Goal of the exercise. Give back an exact copy of the lines in the records below, from the line that has "s.obs := by cases w <;> rfl" through the line that has "s.sinks := by cases w <;> rfl", and nothing besides.
═══ Data provided
@[simp] theorem State.setHalf_pending (s : State) (h : Nat) (v : Half) : (s.setHalf h v).pending = s.pending := by unfold State.setHalf; split <;> rfl
@[simp] theorem State.setHalf_free (s : State) (h : Nat) (v : Half) : (s.setHalf h v).free = s.free := by unfold State.setHalf; split <;> rfl
@[simp] theorem State.setHalf_out (s : State) (h : Nat) (v : Half) : (s.setHalf h v).out = s.out := by unfold State.setHalf; split <;> rfl
@[simp] theorem State.setHalf_time (s : State) (h : Nat) (v : Half) : (s.setHalf h v).time = s.time := by unfold State.setHalf; split <;> rfl
@[simp] theorem State.setHalf_sys (s : State) (h : Nat) (v : Half) : (s.setHalf h v).sys = s.sys := by unfold State.setHalf; split <;> rfl
@[simp] theorem State.setHalf_verbs (s : State) (h : Nat) (v : Half) : (s.setHalf h v).verbs = s.verbs := by unfold State.setHalf; split <;> rfl
@[simp] theorem State.setHalf_dev (s : State) (h : Nat) (v : Half) : (s.setHalf h v).dev = s.dev := by unfold State.setHalf; split <;> rfl
@[simp] theorem State.setHalf_sec (s : State) (h : Nat) (v : Half) : (s.setHalf h v).sec = s.sec := by unfold State.setHalf; split <;> rfl
@[simp] theorem State.setHalf_obs (s : State) (h : Nat) (v : Half) : (s.setHalf h v).obs = s.obs := by unfold State.setHalf; split <;> rfl
@[simp] theorem State.setHalf_phys (s : State) (h : Nat) (v : Half) : (s.setHalf h v).phys = s.phys := by unfold State.setHalf; split <;> rfl
@[simp] theorem State.setHalf_hbm (s : State) (h : Nat) (v : Half) : (s.setHalf h v).hbm = s.hbm := by unfold State.setHalf; split <;> rfl
@[simp] theorem State.setHalf_net (s : State) (h : Nat) (v : Half) : (s.setHalf h v).net = s.net := by unfold State.setHalf; split <;> rfl
@[simp] theorem State.setHalf_rel (s : State) (h : Nat) (v : Half) : (s.setHalf h v).rel = s.rel := by unfold State.setHalf; split <;> rfl
@[simp] theorem State.setHalf_sync (s : State) (h : Nat) (v : Half) : (s.setHalf h v).sync = s.sync := by unfold State.setHalf; split <;> rfl
@[simp] theorem State.setHalf_pair (s : State) (h : Nat) (v : Half) : (s.setHalf h v).pair = s.pair := by unfold State.setHalf; split <;> rfl
@[simp] theorem State.setHalf_hub (s : State) (h : Nat) (v : Half) : (s.setHalf h v).hub = s.hub := by unfold State.setHalf; split <;> rfl
@[simp] theorem State.setHalf_sinks (s : State) (h : Nat) (v : Half) : (s.setHalf h v).sinks = s.sinks := by unfold State.setHalf; split <;> rfl
@[simp] theorem State.setHalf_ports (s : State) (h : Nat) (v : Half) : (s.setHalf h v).ports = s.ports := by unfold State.setHalf; split <;> rfl
@[simp] theorem State.setHalf_dtcs (s : State) (h : Nat) (v : Half) : (s.setHalf h v).dtcs = s.dtcs := by unfold State.setHalf; split <;> rfl

@[simp] theorem State.setDomain_pending (s : State) (d : Fin 2) (v : Domain) : (s.setDomain d v).pending = s.pending := by unfold State.setDomain; split <;> rfl
@[simp] theorem State.setDomain_free (s : State) (d : Fin 2) (v : Domain) : (s.setDomain d v).free = s.free := by unfold State.setDomain; split <;> rfl
@[simp] theorem State.setDomain_out (s : State) (d : Fin 2) (v : Domain) : (s.setDomain d v).out = s.out := by unfold State.setDomain; split <;> rfl
@[simp] theorem State.setDomain_sys (s : State) (d : Fin 2) (v : Domain) : (s.setDomain d v).sys = s.sys := by unfold State.setDomain; split <;> rfl
@[simp] theorem State.setDomain_verbs (s : State) (d : Fin 2) (v : Domain) : (s.setDomain d v).verbs = s.verbs := by unfold State.setDomain; split <;> rfl
@[simp] theorem State.setDomain_dev (s : State) (d : Fin 2) (v : Domain) : (s.setDomain d v).dev = s.dev := by unfold State.setDomain; split <;> rfl
@[simp] theorem State.setDomain_sec (s : State) (d : Fin 2) (v : Domain) : (s.setDomain d v).sec = s.sec := by unfold State.setDomain; split <;> rfl
@[simp] theorem State.setDomain_obs (s : State) (d : Fin 2) (v : Domain) : (s.setDomain d v).obs = s.obs := by unfold State.setDomain; split <;> rfl
@[simp] theorem State.setDomain_phys (s : State) (d : Fin 2) (v : Domain) : (s.setDomain d v).phys = s.phys := by unfold State.setDomain; split <;> rfl
@[simp] theorem State.setDomain_hbm (s : State) (d : Fin 2) (v : Domain) : (s.setDomain d v).hbm = s.hbm := by unfold State.setDomain; split <;> rfl
@[simp] theorem State.setDomain_net (s : State) (d : Fin 2) (v : Domain) : (s.setDomain d v).net = s.net := by unfold State.setDomain; split <;> rfl
@[simp] theorem State.setDomain_data (s : State) (d : Fin 2) (v : Domain) : (s.setDomain d v).data = s.data := by unfold State.setDomain; split <;> rfl
@[simp] theorem State.setDomain_rel (s : State) (d : Fin 2) (v : Domain) : (s.setDomain d v).rel = s.rel := by unfold State.setDomain; split <;> rfl
@[simp] theorem State.setDomain_sync (s : State) (d : Fin 2) (v : Domain) : (s.setDomain d v).sync = s.sync := by unfold State.setDomain; split <;> rfl
@[simp] theorem State.setDomain_pair (s : State) (d : Fin 2) (v : Domain) : (s.setDomain d v).pair = s.pair := by unfold State.setDomain; split <;> rfl
@[simp] theorem State.setDomain_hub (s : State) (d : Fin 2) (v : Domain) : (s.setDomain d v).hub = s.hub := by unfold State.setDomain; split <;> rfl
@[simp] theorem State.setDomain_sinks (s : State) (d : Fin 2) (v : Domain) : (s.setDomain d v).sinks = s.sinks := by unfold State.setDomain; split <;> rfl
@[simp] theorem State.setDomain_ports (s : State) (d : Fin 2) (v : Domain) : (s.setDomain d v).ports = s.ports := by unfold State.setDomain; split <;> rfl
@[simp] theorem State.setDomain_dtcs (s : State) (d : Fin 2) (v : Domain) : (s.setDomain d v).dtcs = s.dtcs := by unfold State.setDomain; split <;> rfl

@[simp] theorem State.setTags_pending (s : State) (w : Part) (ts : List TagEntry) : (s.setTags w ts).pending = s.pending := by cases w <;> rfl
@[simp] theorem State.setTags_free (s : State) (w : Part) (ts : List TagEntry) : (s.setTags w ts).free = s.free := by cases w <;> rfl
@[simp] theorem State.setTags_out (s : State) (w : Part) (ts : List TagEntry) : (s.setTags w ts).out = s.out := by cases w <;> rfl
@[simp] theorem State.setTags_time (s : State) (w : Part) (ts : List TagEntry) : (s.setTags w ts).time = s.time := by cases w <;> rfl
@[simp] theorem State.setTags_sys (s : State) (w : Part) (ts : List TagEntry) : (s.setTags w ts).sys = s.sys := by cases w <;> rfl
@[simp] theorem State.setTags_dev (s : State) (w : Part) (ts : List TagEntry) : (s.setTags w ts).dev = s.dev := by cases w <;> rfl
@[simp] theorem State.setTags_sec (s : State) (w : Part) (ts : List TagEntry) : (s.setTags w ts).sec = s.sec := by cases w <;> rfl
@[simp] theorem State.setTags_obs (s : State) (w : Part) (ts : List TagEntry) : (s.setTags w ts).obs = s.obs := by cases w <;> rfl
@[simp] theorem State.setTags_phys (s : State) (w : Part) (ts : List TagEntry) : (s.setTags w ts).phys = s.phys := by cases w <;> rfl
@[simp] theorem State.setTags_hbm (s : State) (w : Part) (ts : List TagEntry) : (s.setTags w ts).hbm = s.hbm := by cases w <;> rfl
@[simp] theorem State.setTags_net (s : State) (w : Part) (ts : List TagEntry) : (s.setTags w ts).net = s.net := by cases w <;> rfl
@[simp] theorem State.setTags_data (s : State) (w : Part) (ts : List TagEntry) : (s.setTags w ts).data = s.data := by cases w <;> rfl
@[simp] theorem State.setTags_rel (s : State) (w : Part) (ts : List TagEntry) : (s.setTags w ts).rel = s.rel := by cases w <;> rfl
@[simp] theorem State.setTags_sync (s : State) (w : Part) (ts : List TagEntry) : (s.setTags w ts).sync = s.sync := by cases w <;> rfl
@[simp] theorem State.setTags_pair (s : State) (w : Part) (ts : List TagEntry) : (s.setTags w ts).pair = s.pair := by cases w <;> rfl
@[simp] theorem State.setTags_hub (s : State) (w : Part) (ts : List TagEntry) : (s.setTags w ts).hub = s.hub := by cases w <;> rfl
@[simp] theorem State.setTags_sinks (s : State) (w : Part) (ts : List TagEntry) : (s.setTags w ts).sinks = s.sinks := by cases w <;> rfl
@[simp] theorem State.setTags_ports (s : State) (w : Part) (ts : List TagEntry) : (s.setTags w ts).ports = s.ports := by cases w <;> rfl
══════
Exercise response.
@[simp] theorem State.setTags_obs (s : State) (w : Part) (ts : List TagEntry) : (s.setTags w ts).obs = s.obs := by cases w <;> rfl
@[simp] theorem State.setTags_phys (s : State) (w : Part) (ts : List TagEntry) : (s.setTags w ts).phys = s.phys := by cases w <;> rfl
@[simp] theorem State.setTags_hbm (s : State) (w : Part) (ts : List TagEntry) : (s.setTags w ts).hbm = s.hbm := by cases w <;> rfl
@[simp] theorem State.setTags_net (s : State) (w : Part) (ts : List TagEntry) : (s.setTags w ts).net = s.net := by cases w <;> rfl
@[simp] theorem State.setTags_data (s : State) (w : Part) (ts : List TagEntry) : (s.setTags w ts).data = s.data := by cases w <;> rfl
@[simp] theorem State.setTags_rel (s : State) (w : Part) (ts : List TagEntry) : (s.setTags w ts).rel = s.rel := by cases w <;> rfl
@[simp] theorem State.setTags_sync (s : State) (w : Part) (ts : List TagEntry) : (s.setTags w ts).sync = s.sync := by cases w <;> rfl
@[simp] theorem State.setTags_pair (s : State) (w : Part) (ts : List TagEntry) : (s.setTags w ts).pair = s.pair := by cases w <;> rfl
@[simp] theorem State.setTags_hub (s : State) (w : Part) (ts : List TagEntry) : (s.setTags w ts).hub = s.hub := by cases w <;> rfl
@[simp] theorem State.setTags_sinks (s : State) (w : Part) (ts : List TagEntry) : (s.setTags w ts).sinks = s.sinks := by cases w <;> rfl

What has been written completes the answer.